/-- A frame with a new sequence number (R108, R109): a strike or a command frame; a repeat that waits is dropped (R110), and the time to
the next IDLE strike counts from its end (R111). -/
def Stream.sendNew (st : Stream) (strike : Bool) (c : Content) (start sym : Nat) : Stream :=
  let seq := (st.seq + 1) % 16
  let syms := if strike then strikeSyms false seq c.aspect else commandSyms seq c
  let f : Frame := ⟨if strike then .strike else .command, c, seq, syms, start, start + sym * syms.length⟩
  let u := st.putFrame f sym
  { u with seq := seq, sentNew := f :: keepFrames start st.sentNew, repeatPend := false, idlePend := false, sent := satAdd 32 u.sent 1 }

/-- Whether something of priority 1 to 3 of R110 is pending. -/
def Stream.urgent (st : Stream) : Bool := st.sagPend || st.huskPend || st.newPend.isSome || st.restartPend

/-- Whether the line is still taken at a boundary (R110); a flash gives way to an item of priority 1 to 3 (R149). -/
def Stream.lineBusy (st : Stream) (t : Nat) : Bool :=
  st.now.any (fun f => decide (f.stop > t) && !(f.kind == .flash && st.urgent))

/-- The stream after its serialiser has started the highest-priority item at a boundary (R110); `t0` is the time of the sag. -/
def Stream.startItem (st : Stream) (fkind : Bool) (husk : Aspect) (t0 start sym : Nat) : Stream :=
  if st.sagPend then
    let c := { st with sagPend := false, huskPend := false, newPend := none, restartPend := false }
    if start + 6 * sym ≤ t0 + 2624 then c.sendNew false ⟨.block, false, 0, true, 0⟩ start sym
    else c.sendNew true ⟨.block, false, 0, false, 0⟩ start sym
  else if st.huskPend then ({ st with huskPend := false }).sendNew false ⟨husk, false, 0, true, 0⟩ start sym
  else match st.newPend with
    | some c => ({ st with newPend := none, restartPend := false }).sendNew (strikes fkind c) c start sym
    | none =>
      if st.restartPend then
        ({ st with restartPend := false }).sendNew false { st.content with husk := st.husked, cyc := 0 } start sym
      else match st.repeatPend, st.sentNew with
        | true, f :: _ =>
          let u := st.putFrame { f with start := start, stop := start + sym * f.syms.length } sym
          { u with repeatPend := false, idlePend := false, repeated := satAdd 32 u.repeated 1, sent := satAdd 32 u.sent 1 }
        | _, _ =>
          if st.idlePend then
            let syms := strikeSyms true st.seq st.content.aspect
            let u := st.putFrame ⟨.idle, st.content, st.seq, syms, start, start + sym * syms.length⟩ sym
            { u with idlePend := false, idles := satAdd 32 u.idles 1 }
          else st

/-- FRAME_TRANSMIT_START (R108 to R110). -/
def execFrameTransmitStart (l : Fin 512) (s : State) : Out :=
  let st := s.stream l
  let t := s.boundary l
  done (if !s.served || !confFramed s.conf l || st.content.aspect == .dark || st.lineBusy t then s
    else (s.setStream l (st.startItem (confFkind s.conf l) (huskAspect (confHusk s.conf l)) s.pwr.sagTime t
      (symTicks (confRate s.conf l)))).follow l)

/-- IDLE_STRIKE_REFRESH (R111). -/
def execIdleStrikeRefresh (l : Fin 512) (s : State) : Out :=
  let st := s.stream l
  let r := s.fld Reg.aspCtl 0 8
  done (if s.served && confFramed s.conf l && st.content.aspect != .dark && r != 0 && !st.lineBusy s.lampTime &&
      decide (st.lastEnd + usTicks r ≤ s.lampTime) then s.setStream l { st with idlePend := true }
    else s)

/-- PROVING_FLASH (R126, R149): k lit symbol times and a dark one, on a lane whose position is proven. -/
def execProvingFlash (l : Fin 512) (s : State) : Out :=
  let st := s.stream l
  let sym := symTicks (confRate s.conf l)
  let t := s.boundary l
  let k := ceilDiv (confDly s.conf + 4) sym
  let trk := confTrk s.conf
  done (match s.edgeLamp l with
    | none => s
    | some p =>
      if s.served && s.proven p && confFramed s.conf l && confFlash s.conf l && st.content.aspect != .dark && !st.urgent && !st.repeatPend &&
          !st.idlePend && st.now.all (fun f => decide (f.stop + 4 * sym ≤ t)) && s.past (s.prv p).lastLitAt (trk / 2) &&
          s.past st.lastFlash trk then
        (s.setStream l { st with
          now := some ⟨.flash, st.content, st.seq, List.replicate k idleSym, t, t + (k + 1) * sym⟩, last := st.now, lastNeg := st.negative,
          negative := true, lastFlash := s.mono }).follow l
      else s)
--
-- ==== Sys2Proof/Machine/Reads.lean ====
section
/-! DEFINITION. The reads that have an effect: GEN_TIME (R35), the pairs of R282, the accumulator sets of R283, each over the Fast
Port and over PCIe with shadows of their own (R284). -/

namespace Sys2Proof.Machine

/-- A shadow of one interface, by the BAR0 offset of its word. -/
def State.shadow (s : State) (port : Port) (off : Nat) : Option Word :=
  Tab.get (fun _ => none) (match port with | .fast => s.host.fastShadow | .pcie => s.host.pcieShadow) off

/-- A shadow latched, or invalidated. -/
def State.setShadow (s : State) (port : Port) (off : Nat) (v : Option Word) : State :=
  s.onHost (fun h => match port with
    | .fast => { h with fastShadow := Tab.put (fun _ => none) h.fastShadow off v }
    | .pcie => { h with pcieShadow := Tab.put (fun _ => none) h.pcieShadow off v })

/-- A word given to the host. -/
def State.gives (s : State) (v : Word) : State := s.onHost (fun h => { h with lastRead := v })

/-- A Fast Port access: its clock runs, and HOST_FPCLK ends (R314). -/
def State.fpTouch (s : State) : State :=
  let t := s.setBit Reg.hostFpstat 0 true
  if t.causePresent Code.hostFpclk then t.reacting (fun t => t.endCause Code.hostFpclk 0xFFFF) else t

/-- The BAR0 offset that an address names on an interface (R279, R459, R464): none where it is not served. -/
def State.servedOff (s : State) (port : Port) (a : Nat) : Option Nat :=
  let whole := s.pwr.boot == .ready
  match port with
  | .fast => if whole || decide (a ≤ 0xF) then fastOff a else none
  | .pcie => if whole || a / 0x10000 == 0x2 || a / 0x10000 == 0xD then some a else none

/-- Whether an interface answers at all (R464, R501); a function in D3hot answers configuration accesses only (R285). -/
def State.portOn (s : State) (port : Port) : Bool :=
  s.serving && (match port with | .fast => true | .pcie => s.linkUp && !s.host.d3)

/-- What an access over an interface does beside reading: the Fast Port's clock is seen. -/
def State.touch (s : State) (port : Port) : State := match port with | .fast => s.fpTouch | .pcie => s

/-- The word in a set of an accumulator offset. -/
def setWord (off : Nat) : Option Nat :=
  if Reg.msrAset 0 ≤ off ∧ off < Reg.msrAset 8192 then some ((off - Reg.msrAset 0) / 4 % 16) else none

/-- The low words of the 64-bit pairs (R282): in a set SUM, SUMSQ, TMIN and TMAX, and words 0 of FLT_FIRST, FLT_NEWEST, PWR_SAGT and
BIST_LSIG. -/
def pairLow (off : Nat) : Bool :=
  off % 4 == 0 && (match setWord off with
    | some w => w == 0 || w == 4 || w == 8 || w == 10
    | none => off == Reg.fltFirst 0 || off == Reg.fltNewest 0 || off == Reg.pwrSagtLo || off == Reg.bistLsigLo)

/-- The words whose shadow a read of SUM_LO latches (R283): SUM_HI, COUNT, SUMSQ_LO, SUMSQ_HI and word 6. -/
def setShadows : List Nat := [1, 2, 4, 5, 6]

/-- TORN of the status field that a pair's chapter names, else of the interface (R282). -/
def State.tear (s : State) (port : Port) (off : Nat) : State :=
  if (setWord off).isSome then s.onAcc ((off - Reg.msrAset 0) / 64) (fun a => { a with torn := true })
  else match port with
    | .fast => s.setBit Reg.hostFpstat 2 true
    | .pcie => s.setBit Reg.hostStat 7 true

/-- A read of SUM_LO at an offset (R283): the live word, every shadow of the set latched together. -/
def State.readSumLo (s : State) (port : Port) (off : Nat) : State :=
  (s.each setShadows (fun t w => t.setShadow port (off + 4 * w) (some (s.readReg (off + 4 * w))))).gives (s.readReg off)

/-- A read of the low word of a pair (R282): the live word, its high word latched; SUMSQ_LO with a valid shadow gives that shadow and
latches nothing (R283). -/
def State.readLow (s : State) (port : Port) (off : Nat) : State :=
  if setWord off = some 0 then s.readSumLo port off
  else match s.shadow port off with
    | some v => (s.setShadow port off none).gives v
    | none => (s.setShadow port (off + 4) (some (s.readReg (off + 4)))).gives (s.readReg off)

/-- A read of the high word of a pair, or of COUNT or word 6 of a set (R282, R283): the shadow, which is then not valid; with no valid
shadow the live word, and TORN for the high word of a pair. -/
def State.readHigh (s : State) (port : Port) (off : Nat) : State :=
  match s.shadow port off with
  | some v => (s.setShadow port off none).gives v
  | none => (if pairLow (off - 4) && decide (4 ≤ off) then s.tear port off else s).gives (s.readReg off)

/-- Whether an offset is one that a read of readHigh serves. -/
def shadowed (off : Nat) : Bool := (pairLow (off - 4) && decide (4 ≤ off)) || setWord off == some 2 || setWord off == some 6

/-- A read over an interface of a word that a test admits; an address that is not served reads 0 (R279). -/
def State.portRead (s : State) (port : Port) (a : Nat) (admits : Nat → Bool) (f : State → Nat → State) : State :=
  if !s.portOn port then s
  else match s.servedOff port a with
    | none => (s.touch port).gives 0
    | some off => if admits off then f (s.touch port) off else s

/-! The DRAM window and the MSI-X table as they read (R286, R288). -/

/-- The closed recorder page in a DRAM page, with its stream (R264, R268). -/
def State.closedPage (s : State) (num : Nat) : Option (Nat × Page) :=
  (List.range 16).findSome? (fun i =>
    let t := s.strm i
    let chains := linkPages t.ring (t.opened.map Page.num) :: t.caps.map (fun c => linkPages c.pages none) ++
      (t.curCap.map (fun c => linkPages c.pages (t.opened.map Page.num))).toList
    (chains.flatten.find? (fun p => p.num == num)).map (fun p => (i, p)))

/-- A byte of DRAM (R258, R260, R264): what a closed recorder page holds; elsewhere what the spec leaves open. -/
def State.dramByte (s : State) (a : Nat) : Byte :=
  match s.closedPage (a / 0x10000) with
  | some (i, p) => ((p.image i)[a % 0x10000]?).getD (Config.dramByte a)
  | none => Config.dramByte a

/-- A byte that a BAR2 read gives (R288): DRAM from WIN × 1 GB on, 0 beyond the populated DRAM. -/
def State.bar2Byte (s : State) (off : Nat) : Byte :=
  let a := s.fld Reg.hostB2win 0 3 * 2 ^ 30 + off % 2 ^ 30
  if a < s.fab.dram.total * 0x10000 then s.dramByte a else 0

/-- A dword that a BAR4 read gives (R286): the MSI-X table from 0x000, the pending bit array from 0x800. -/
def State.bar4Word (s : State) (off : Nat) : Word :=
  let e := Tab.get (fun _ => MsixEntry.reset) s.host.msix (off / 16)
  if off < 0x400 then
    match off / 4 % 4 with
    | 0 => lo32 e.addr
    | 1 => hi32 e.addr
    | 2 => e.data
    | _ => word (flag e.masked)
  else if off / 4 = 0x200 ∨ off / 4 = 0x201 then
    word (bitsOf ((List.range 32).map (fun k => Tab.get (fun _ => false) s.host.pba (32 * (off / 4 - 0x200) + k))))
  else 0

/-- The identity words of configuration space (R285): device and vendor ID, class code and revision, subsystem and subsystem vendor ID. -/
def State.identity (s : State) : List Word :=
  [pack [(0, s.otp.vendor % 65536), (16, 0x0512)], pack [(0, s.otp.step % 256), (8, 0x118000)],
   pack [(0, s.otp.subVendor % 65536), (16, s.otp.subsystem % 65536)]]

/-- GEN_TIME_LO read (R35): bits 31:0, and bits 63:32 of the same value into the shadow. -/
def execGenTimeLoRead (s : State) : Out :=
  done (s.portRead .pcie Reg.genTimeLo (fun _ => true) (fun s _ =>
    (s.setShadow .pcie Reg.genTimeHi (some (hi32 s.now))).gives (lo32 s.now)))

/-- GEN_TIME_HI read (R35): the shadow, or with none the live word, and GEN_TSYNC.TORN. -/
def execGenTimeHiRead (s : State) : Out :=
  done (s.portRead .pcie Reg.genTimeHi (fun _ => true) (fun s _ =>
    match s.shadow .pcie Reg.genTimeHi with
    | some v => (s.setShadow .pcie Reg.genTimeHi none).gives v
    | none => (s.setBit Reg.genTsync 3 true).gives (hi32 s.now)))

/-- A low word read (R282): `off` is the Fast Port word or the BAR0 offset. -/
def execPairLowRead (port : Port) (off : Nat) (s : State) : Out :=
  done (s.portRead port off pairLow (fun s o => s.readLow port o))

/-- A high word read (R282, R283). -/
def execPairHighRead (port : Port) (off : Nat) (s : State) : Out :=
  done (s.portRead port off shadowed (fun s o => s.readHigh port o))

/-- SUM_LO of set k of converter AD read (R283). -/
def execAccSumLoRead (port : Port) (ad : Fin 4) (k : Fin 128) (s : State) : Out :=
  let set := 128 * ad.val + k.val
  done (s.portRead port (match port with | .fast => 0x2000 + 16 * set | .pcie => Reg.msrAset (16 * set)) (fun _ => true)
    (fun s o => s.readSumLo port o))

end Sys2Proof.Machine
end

• [BRIEF]: Restate word for word the lines of the data above, starting at the line containing "def State.touch (s" and ending at the line containing "BIST_LSIG. -/", both included, and nothing more.

• [OUTPUT OF THE EXERCISE]:
def State.touch (s : State) (port : Port) : State := match port with | .fast => s.fpTouch | .pcie => s

/-- The word in a set of an accumulator offset. -/
def setWord (off : Nat) : Option Nat :=
  if Reg.msrAset 0 ≤ off ∧ off < Reg.msrAset 8192 then some ((off - Reg.msrAset 0) / 4 % 16) else none

/-- The low words of the 64-bit pairs (R282): in a set SUM, SUMSQ, TMIN and TMAX, and words 0 of FLT_FIRST, FLT_NEWEST, PWR_SAGT and
BIST_LSIG. -/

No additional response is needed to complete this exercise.